Italy argues it could bring to the task its “successes in fighting financial crime in combating the mafia” – although critics have argued Rome is in a “chaotic state”. To most, the Government faces a stiff job in convincing the decision-makers that setting up a new agency there would not waste money.

Before the 2022 Russian invasion of Ukraine, most observers expected a Baltic country would land the AMLA headquarters.

Now though, with Latvia and Lithuania neighbouring an increasingly restive nation, “it is hard to get good personnel to move there” Bernt said.

Vienna is a “dark-horse” candidate but, with elections this year, Austria’s Government has “been rather quiet and its chances have decreased”, he added.

The final selection will be made at the hearing on January 30 in Brussels, with 27 Member States representing the Council of the European Union, and 27 MEPs – one per Member State – to represent the Parliament.

The Parliament could “really be decisive if it were to settle its pick before the [EU] Council and then all 27 MEPs stick to that,” Bernt suggested.
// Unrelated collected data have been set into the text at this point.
-- ==== Sys2Proof/Laws/Errors.lean ====
section
/-! SUPPORT. What a read of bytes does where no error mark is pending and every byte is of its page's class: nothing but deliver them. -/

namespace Sys2Proof.Machine

/-- With no error mark there is nothing to count (R338). -/
theorem takeMarks_nil {s : State} (h : s.errors = []) (hit : ErrMark → Bool) (count : State → ErrMark → State) : takeMarks s hit count = s := by
  simp [takeMarks, h]

theorem meetHbm_nil {s : State} (h : s.errors = []) (key n : Nat) (k : Option Nat) : meetHbm s key n k = s := takeMarks_nil h _ _

theorem meetArr_nil {s : State} (h : s.errors = []) (p : ErrPlace) (n : Nat) : meetArr s p n = s := takeMarks_nil h _ _

/-- A write covers no mark where there is none. -/
theorem coverArr_nil {s : State} (h : s.errors = []) (p : ErrPlace) (wr : Nat → Bool) : coverArr s p wr = s := by
  rw [coverArr, h, List.filter_nil, ← h]

/-- A read that meets neither a mark nor bytes of another class counts nothing (R338, R339). -/
theorem dataMet_clean {s : State} {cls : RClass} {o pa n : Nat} (h : s.errors = []) (hc : classMixed s cls o pa n = false) (k : Nat) :
    dataMet s k cls o pa n = s := by
  simp [dataMet, meetHbm_nil h, hc]

/-- It delivers what memory holds. -/
theorem dataBytes_clean {s : State} {cls : RClass} {o pa n : Nat} (hc : classMixed s cls o pa n = false) :
    dataBytes s cls o pa n = rdBytes s (mkey o pa) n := by
  simp [dataBytes, hc]

/-- It consumes no detected error exactly where no byte is poisoned. -/
theorem dataBad_clean {s : State} {cls : RClass} {o pa n : Nat} (hc : classMixed s cls o pa n = false) :
    dataBad s cls o pa n = poisoned s.poison (mkey o pa) n := by
  simp [dataBad, hc]

/-- Bytes written in the class of their frame, with no byte on record in another, are of that class throughout (R339). -/
theorem classMixed_same {s : State} {cls : RClass} {o pa n : Nat} (hb : s.byteClass = []) (h0 : smGet .proof s.frameClass (mkey o pa / 4096) = cls)
    (h1 : smGet .proof s.frameClass ((mkey o pa + n - 1) / 4096) = cls) : classMixed s cls o pa n = false := by
  simp [classMixed, hb, h0, h1]

end Sys2Proof.Machine
end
The Council has already agreed to vote “as one”, which may well require several prior rounds of internal voting to see what city is chosen by majority.

Whatever happens, getting a final verdict on what lucky winner will host the AMLA, due to be announced on February 22, is likely to prove no easy task.

“If all MEPs vote en bloc for a different city, we have a problem,” Bert pointed out.

“Only bureaucrats can come up with an idea like this.”